TASK DESCRIPTION: Among the entries below, find each line with "shadow" and show it.

***** RECORDS PROVIDED *****

/-- An acquisition unit. -/
structure Acq where
  cfg : AcqCfg := {}
  acqCfg : Word := 0
  mode : Word := 0
  chsel : Word := 0
  pre : Word := 0
  post : Word := 0
  nrec : Word := 0
  tlevel : Word := 0
  thyst : Word := 0
  wlo : Word := 0
  whi : Word := 0
  qlevel : Word := 0
  refused : Bool := false
  overrate : Bool := false
  gapSeen : Bool := false
  heldSeen : Bool := false
  errCode : Nat := 0
  state : AcqState := .idle
  wr : Nat := 0
  rd : Nat := 0
  recno : Nat := 0
  rcd : Record := {}
  /-- FINAL leads to IDLE: after a stop, or a change that leaves the intervals unequal (R201, R211). -/
  finalIdle : Bool := false
  lost : Cnt48 := {}
  gapCnt : Cnt48 := {}
  /-- Frames of the dead time since the last record, their time in ns, each at the result interval it had, and the tick of its
  first lost trigger (R208). -/
  deadFrames : Nat := 0
  deadNs : Nat := 0
  firstLost : Nat := 0
  /-- Grid position from which a record may begin: start or re-arm. -/
  armAt : Nat := 0
  /-- Grid position of the ARM, and the last frame seen. -/
  armed : Nat := 0
  lastFrame : Option Nat := none
  /-- Grid position at which a start pulse, or beat 0 at the pins, reached the unit (R202). -/
  startAt : Option Nat := none
  /-- Matrix pulses at the trigger and qualifier inputs that belong to no frame yet: grid position and source. -/
  trigPulses : List (Nat × Nat) := []
  qualPulses : List Nat := []
  qualLatched : Bool := false
  /-- Level trigger primed below, above (R204), and whether the previous frame's result lay inside the window. -/
  primedLo : Bool := false
  primedHi : Bool := false
  prevInside : Option Bool := none
  /-- What the 16 KiB write buffer holds, in 1/12,500 byte, and the grid position of its last reckoning (R209). -/
  buf : Nat := 0
  bufTick : Nat := 0
  /-- A converter that the unit uses has changed, and the unit has not yet judged its result intervals (R211). -/
  changed : Bool := false
  deriving DecidableEq, Repr

/-! ## Metrology (R214 to R226) -/

/-- Seal states (R221). -/
inductive SealState where
  | sealed | session | locked
  deriving DecidableEq, Repr

/-- A readback register set MET_RB(p) (R216, R217). -/
structure Readback where
  sel : Word := 0
  avg : BitVec 4 := 0
  done : Bool := false
  refused : Bool := false
  busy : Bool := false
  errCode : Nat := 0
  value : Word := 0
  seq : Word := 0
  flags : BitVec 8 := 0
  tick : BitVec 64 := 0
  tag : BitVec 64 := 0
  deriving DecidableEq, Repr

/-- The metrology die and the digital die's mirror. -/
structure Met where
  mirrorBad : Bool := false
  /-- The mirror has been loaded and accepted since start-up (R219), and its failed tries. -/
  mirrorOk : Bool := false
  mirrorTries : Nat := 0
  /-- Mirror words that differ from the factory store. -/
  mirror : Tab Word := []
  storeBad : Bool := false
  refDisagree : Bool := false
  refDiff : Word := 0
  aborted : Bool := false
  authFail : Nat := 0
  sealState : SealState := .sealed
  sealCnt : Word := 0
  labId : Word := 0
  calTime : BitVec 48 := 0
  tableDigest : BitVec 256 := Config.storeDigest []
  sealKey : BitVec 256 := Config.factorySealKey
  /-- The store and the session's shadow: words that differ from the factory store. -/
  store : Tab Word := []
  shadow : Tab Word := []
  newKeyWords : Tab Word := []
  resp : Tab Word := []
  nonce : BitVec 128 := 0
  nonceUsed : Bool := true
  /-- CAL_EN pin level as read (R368), and whether its input has left its band. -/
  calEn : Bool := false
  calEnArmed : Bool := false
  /-- Blocks since the metrology die's reset (R224). -/
  blockSeq : Nat := 0
  running : Bool := true
  /-- The die's supplies have been removed since it last ran (R223). -/
  supplyLost : Bool := false
  /-- The CRC_ERR of the next frame's status byte (R222), the last frame's response bytes. -/
  crcErr : Bool := false
  response : List Byte := []
  rb : Tab Readback := []
  /-- Readback requests in the order the converter serves them (R217): port, MET_RB_SEL and AVG as they were queued, and the
  tick the one in service began. Each entry ends with the tick of its START write. -/
  rbQueue : List (Nat × Word × Nat × Nat) := []
  rbStart : Nat := 0
  deriving DecidableEq, Repr

/-! ## Window monitors (R227 to R240) -/

/-- Live code of a monitor (R233). -/
inductive MonCode where
  | inside | high | low | unsettled
  deriving DecidableEq, Repr

/-- A window monitor. -/
structure Mon where
  assign : MonAssign := {}
  cfg : Word := 0
  upper : Word := 0x40D00000
  lower : Word := 0
  rampStart : Word := 0
  rampEnd : Word := 0
  rampOfs : Word := 0x3DCCCCCD
  slope : BitVec 16 := 0
  tripHi : Bool := false
  tripLo : Bool := false
  /-- Instants, by State.mono, of the latest trips: a clear of the same tick leaves the bit set (R234). -/
  hiAt : Option Nat := none
  loAt : Option Nat := none
  rampDone : Bool := false
  code : MonCode := .unsettled
  settled : Bool := false
  /-- Tick at which blanking ends (R232). -/
  blankEnd : Option Nat := none
  period : Word := 1000
  /-- End tick of the TIMER period in progress (R235, R236). -/
  periodEnd : Nat := 0
  /-- A ramp has started since EN was set, its steps so far, and the grid position of its start or last step (R230). -/
  ramping : Bool := false
  rampAt : Nat := 0
  rampN : Nat := 0
  /-- Upper and lower comparator as last seen. -/
  isHigh : Bool := false
  isLow : Bool := false
  deriving DecidableEq, Repr
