/-! ## Under-runs (R166 to R170) -/

/-- A keep-alive beat for the benches of a list that are short. -/
def State.keepalive (g : Nat) (short : List Nat) (s : State) : State :=
  let n := (s.bench (s.lead g)).seq.beat
  let new := short.filter fun b => !(s.bench b).strm.short
  let s := s.setRun g .keepalive
  let s := s.each (s.gangBenches g) fun b => State.modStrm b fun t => { t with short := short.contains b }
  let s := s.each new fun b s => (s.markUr b).noticeTo (s.benchOwner b) 0x03 b n 0
  let s := if new = [] then s else s.assertEvt (s.lead g) 3
  let s := s.each short fun b s =>
    let c := (s.bench b).seq.urBeats
    (s.modSeq b fun q => { q with urBeats := c.add 1 }).gen1 b (c.rose (c.add 1))
  let s := s.playBeat g { addr := (s.bench (s.lead g)).seq.pc, nano := (s.bench (s.lead g)).seq.kaNano, ops := false }
  if (s.gang g).stopReq then s.setRun g .drain else s

/-! ## Opcodes (R103 to R109) -/

/-- First-beat effects of a newly chosen microword on the sequencer of one bench, next included (R103 to R108). taken is the
outcome of a JUMP_IF, count that of a LOOP_BEGIN, epoch the target of a GANG_SYNC. -/
def Seq.begin (q : Seq) (a : Nat) (w : BitVec 48) (taken : Bool) (count epoch resume : Nat) : Seq :=
  let k := argLoop w
  let kb := BitVec.ofNat 8 (2 ^ k)
  let q := { q with next := a + 1, rem := 0, resume := 0, state := .issue }
  match muOp w with
  | 0x1 => { q with rem := muArg w, next := if muArg w = 0 then a + 1 else a }
  | 0x2 => { q with lcnt := tput q.lcnt k (wd count), lact := q.lact ||| kb, lstart := tput q.lstart k (a + 1) }
  | 0x3 =>
    let v := tget 0 q.lcnt k - 1
    if v = 0 then { q with lcnt := tput q.lcnt k v, lact := q.lact &&& ~~~kb }
    else { q with lcnt := tput q.lcnt k v, next := tget 0 q.lstart k }
  | 0x4 => { q with next := argTarget w }
  | 0x5 => if taken then { q with next := argTarget w } else q
  | 0x6 => { q with stack := { ret := a + 1 } :: q.stack, next := argTarget w }
  | 0x7 =>
    match q.stack with
    | [] => q
    | e :: r => { q with stack := r, next := e.ret, resume := e.rem, handler := q.handler && !e.handler }
  | 0x8 => { q with state := .wait, next := a, trig := false, waited := 1, timeout := muArg w, wtPulses := [] }
  | 0x9 =>
    let n := if resume = 0 then muArg w else resume - 1
    { q with rem := n, next := if n = 0 then a + 1 else a }
  | 0xA => { q with state := .drain }
  | 0xC => { q with state := .sync, next := a, syncEpoch := epoch }
  | _ => q

/-- A firing on the tick of the first beat of a WAIT_TRIG reaches it: it did not fire before that beat, so it releases the wait
and asserts no event input 6 (R107, R120). -/
def Seq.catch (t : Nat) (q : Seq) : Seq :=
  match q.gen0 with
  | some k =>
    if k.tick = t then
      { q with
        gen0 := none, wtPulses := k.srcs.map fun n => (t, n),
        evtPend := if k.pend then q.evtPend else q.evtPend &&& ~~~(64 : BitVec 8),
        evtMerged := if k.merged then q.evtMerged else q.evtMerged &&& ~~~(64 : BitVec 8) }
    else q
  | none => q

/-- Effects of a further beat of a microword in progress. -/
def Seq.more (q : Seq) : Seq :=
  match q.state with
  | .wait => { q with waited := q.waited + 1 }
  | .sync => q
  | _ => { q with state := .issue, rem := q.rem - 1, next := if q.rem = 1 then q.next + 1 else q.next }

/-- The target epoch of a GANG_SYNC whose first beat issues now (R108). -/
def State.syncTarget (s : State) (w : BitVec 48) : Nat :=
  let m := max 1 (muArg w)
  m * (s.clk.epoch / m + 1)

/-- The beat of a picked microword issues (R103 to R109, R117, R161). -/
def State.issueWord (g : Nat) (p : Pick) (s : State) : State :=
  let w := s.microAt g p.addr
  let l := s.lead g
  let op := muOp w
  let n := (s.bench l).seq.beat
  let hold := !p.fresh && (op == 8 || op == 0xC)
  let s := s.endShort g
  let s := if p.fresh && op == 0xB then s.each (s.gangBenches g) (State.segOpenAt (bitsOf (muArg w) 0 6)) else s
  let s := if p.fresh && op == 5 && nwFlagClr (s.nanoAt g (muNano w)) then s.clearFlags g n else s
  let taken := p.fresh && op == 5 && s.condition g n (argHigh w)
  let count := s.loopCount g w
  let target := s.syncTarget w
  let pframe := nwPframe (s.nanoAt g (muNano w))
  let s := s.gangSeq g fun q => if p.fresh then q.begin p.addr w taken count target p.resume else q.more
  let s := if p.fresh && op == 8 then s.modSeq l (Seq.catch s.now) else s
  s.playBeat g
    { addr := p.addr, nano := muNano w, ops := !hold && op != 9, guard := muGuard w, cut := p.fresh && muCut w,
      mark := p.fresh && muMark w, period := p.fresh && muPeriod w,
      preset := if op = 0xE then some (argHigh w) else none,
      pspi := if op = 0xD then some (if (muArg w).testBit 6 then pframe else bitsOf (muArg w) 0 6) else none,
      event := if op = 0xF then some (BitVec.ofNat 20 (muArg w)) else none }

/-- The results of beats up to n − 48 have returned when beat n is due (R22). -/
def State.horizonOk (s : State) (g : Nat) : Bool :=
  let n := (s.bench (s.lead g)).seq.beat
  decide (n < 48) || decide (n - 48 < (s.gang g).returned)

/-- A picked microword whose records are there: a fail-conditional JUMP_IF whose results are outstanding stalls, and any other
issues (R22, R123). -/
def State.meetHorizon (g : Nat) (p : Pick) (s : State) : State :=
  let w := s.microAt g p.addr
  if p.fresh && muOp w == 5 && condFail (argHigh w) && !s.horizonOk g then
    ((s.endShort g).gangSeq g fun q => { q with state := .hstall, next := p.addr, resume := p.resume }).modGang g fun x =>
      { x with chosen := true }
  else s.issueWord g p

/-- A picked microword plays: lost records and ABORT_SITE benches detach, short benches make the gang issue a keep-alive beat,
and otherwise its beat issues, or stalls at the horizon (R22, R163, R166, R170). While records are missing the gang issues
keep-alive beats whatever results are outstanding (log 109). On a tick with a lost record and no short bench no beat issues. After
a stop in an under-run the frozen microword issues no more (R168). -/
def State.playPick (g : Nat) (p : Pick) (s : State) : State :=
  let w := s.microAt g p.addr
  let k := s.pickNeeds g p
  let stopped := (s.gang g).stopReq && s.gangState g == .keepalive
  let frozen (s : State) : State := s.gangSeq g fun q =>
    { q with next := p.addr, resume := p.resume, state := if p.fresh || q.state != .wait then q.state else .issue }
  if k = 0 then s.meetHorizon g p
  else
    let lost := (s.gangBenches g).filter fun b =>
      let t := (s.bench b).strm
      t.live && decide (t.availN (consFrom w t) s.now k = .lost)
    let abort := (s.shortBenches g k w p.fresh).filter s.abortPolicy
    let s := s.each lost State.strmLost
    let s := s.each abort State.strmAbort
    if !(s.gangState g).running then s
    else
      let short := s.shortBenches g k w p.fresh
      if short ≠ [] then (frozen s).keepalive g short
      else if lost ≠ [] then (frozen s).modGang g fun x => { x with chosen := true, lastIssue := some s.now }
      else if stopped then s.setRun g .drain
      else s.meetHorizon g p

/-! ## The commands -/

/-- The tick on which the gang's next beat can issue, back-pressure apart (R17). -/
def State.issueTick (s : State) (g : Nat) : Nat :=
  let x := s.gang g
  max (max s.now x.issueFrom) (match x.lastIssue with
    | some t => t + 1
    | none => 0)

/-- The gang is in a state in which it issues, and nothing holds it. -/
def State.canIssue (s : State) (g : Nat) : Bool :=
  let q := s.gangState g
  (q == .issue || q == .wait || q == .sync || q == .keepalive) && !s.fifoFull g && s.clk.pllLock

/-- The gang makes its choice and plays it, when what it chooses satisfies a test of address and newness; else the state is
unchanged. A stop or an illegal microword acts whatever the test. -/
def State.issueIf (g : Nat) (want : State → Pick → Bool) (s : State) : State :=
  if !s.canIssue g then s
  else
    let t := (s.advanceTo (s.issueTick g)).settleWait g
    match t.pick g with
    | (none, t) => t
    | (some p, t) => if want t p then t.playPick g p else s

/-- An opcode's command: the next beat is one of a microword with that opcode. -/
def State.issueOp (g op : Nat) (s : State) : State := s.issueIf g fun t p => muOp (t.microAt g p.addr) == op

/-- KEEPALIVE_BEAT: records of the microword that is due are missing. -/
def State.keepaliveBeat (g : Nat) (s : State) : State := s.issueIf g fun t p => t.pickShort g p

/-- UNDERRUN_RESUME: the frozen microword issues. -/
def State.underrunResume (g : Nat) (s : State) : State :=
  let frozen := (s.bench (s.lead g)).seq.next
  if s.gangState g = .keepalive then s.issueIf g fun t p => p.addr == frozen && !t.pickShort g p else s

/-- HORIZON_STALL_END: the stalled JUMP_IF issues, its address compared as on every issue tick (R22, R118). -/
def State.stallEnd (g : Nat) (s : State) : State :=
  if s.gangState g = .hstall ∧ s.horizonOk g ∧ !s.fifoFull g ∧ s.clk.pllLock then
    let t := s.advanceTo (s.issueTick g)
    let q := (t.bench (t.lead g)).seq
    match t.goOn g { addr := q.next, resume := q.resume } with
    | (none, t) => t
    | (some p, t) => t.playPick g p
  else s

/-- WAIT_TRIG_RELEASE: a pulse that has reached the input, or the first on its way there, releases the wait. -/
def State.waitRelease (g : Nat) (s : State) : State :=
  let q := (s.bench (s.lead g)).seq
  if q.state ≠ .wait then s
  else
    let due := (s.trigx.inflight.filter fun p => p.2.1 = s.lead g).map (·.1)
    let s := match q.wtPulses, due.min? with
      | [], some t => s.advanceTo t
      | _, _ => s
    s.release' g (if q.timeout ≠ 0 ∧ q.timeout ≤ q.waited then ((s.gang g).lastIssue).getD 0 else s.now)

/-- WAIT_TRIG_TIMEOUT: no pulse came by the last of T beats. -/
def State.waitTimeout (g : Nat) (s : State) : State :=
  let q := (s.bench (s.lead g)).seq
  let last := ((s.gang g).lastIssue).getD 0
  if q.wtPulses.any fun p => p.1 ≤ last then s else s.timeout' g

/-- GANG_SYNC_RELEASE: the target epoch comes. -/
def State.syncRelease (g : Nat) (s : State) : State :=
  let q := (s.bench (s.lead g)).seq
  if q.state = .sync then (s.toEpoch q.syncEpoch).syncOver g else s

/-! ## Starts (R25, R57, R87, R126, R131, R160) -/

/-- The ridgepole receives a start of a gang at epoch e. What a run that faulted has left in the FIFO, at the pins and in the fail
pipeline is dropped, and its open log entry with it (log 19). -/
def State.arm (g e : Nat) (s : State) : State :=
  let s := s.gangMod g fun x => { x with
    seq := { x.seq with
      state := .armed, stack := [], handler := false, lact := 0, trig := false, rem := 0, resume := 0, beat := 0,
      hstall := {}, bpress := {}, evtcnt := {}, urBeats := { x.seq.urBeats with sat := false }, evtPend := 0, evtMerged := 0,
      wtPulses := [], maxOcc := 0, faultCode := 0, faultAddr := 0, faultBeat := 0 },
    apg := { x.apg.preset 0 with ax := false, ay := false },
    fifo := [], flight := [] }
  let s := s.each (s.gangBenches g) State.strmStart
  let s := s.failStart g
  let s := s.each (s.sitesOfGang g) fun i => State.modSite i fun x => { x with recCnt := 0 }
  let s := (s.sitesOfGang g).foldl (fun s i => (s.enginesOf i).foldl (fun s k => s.raeStart k) s) s
  s.modGang g fun x => { x with
    startEpoch := e, stopReq := false, stopSafe := false, lastIssue := none, issueFrom := 0, returned := 0, clrBeat := 0,
    firstFail := [], chosen := false }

*****

RESPONSE AREA:
  /-- The store and the session's shadow: words that differ from the factory store. -/
  shadow : Tab Word := []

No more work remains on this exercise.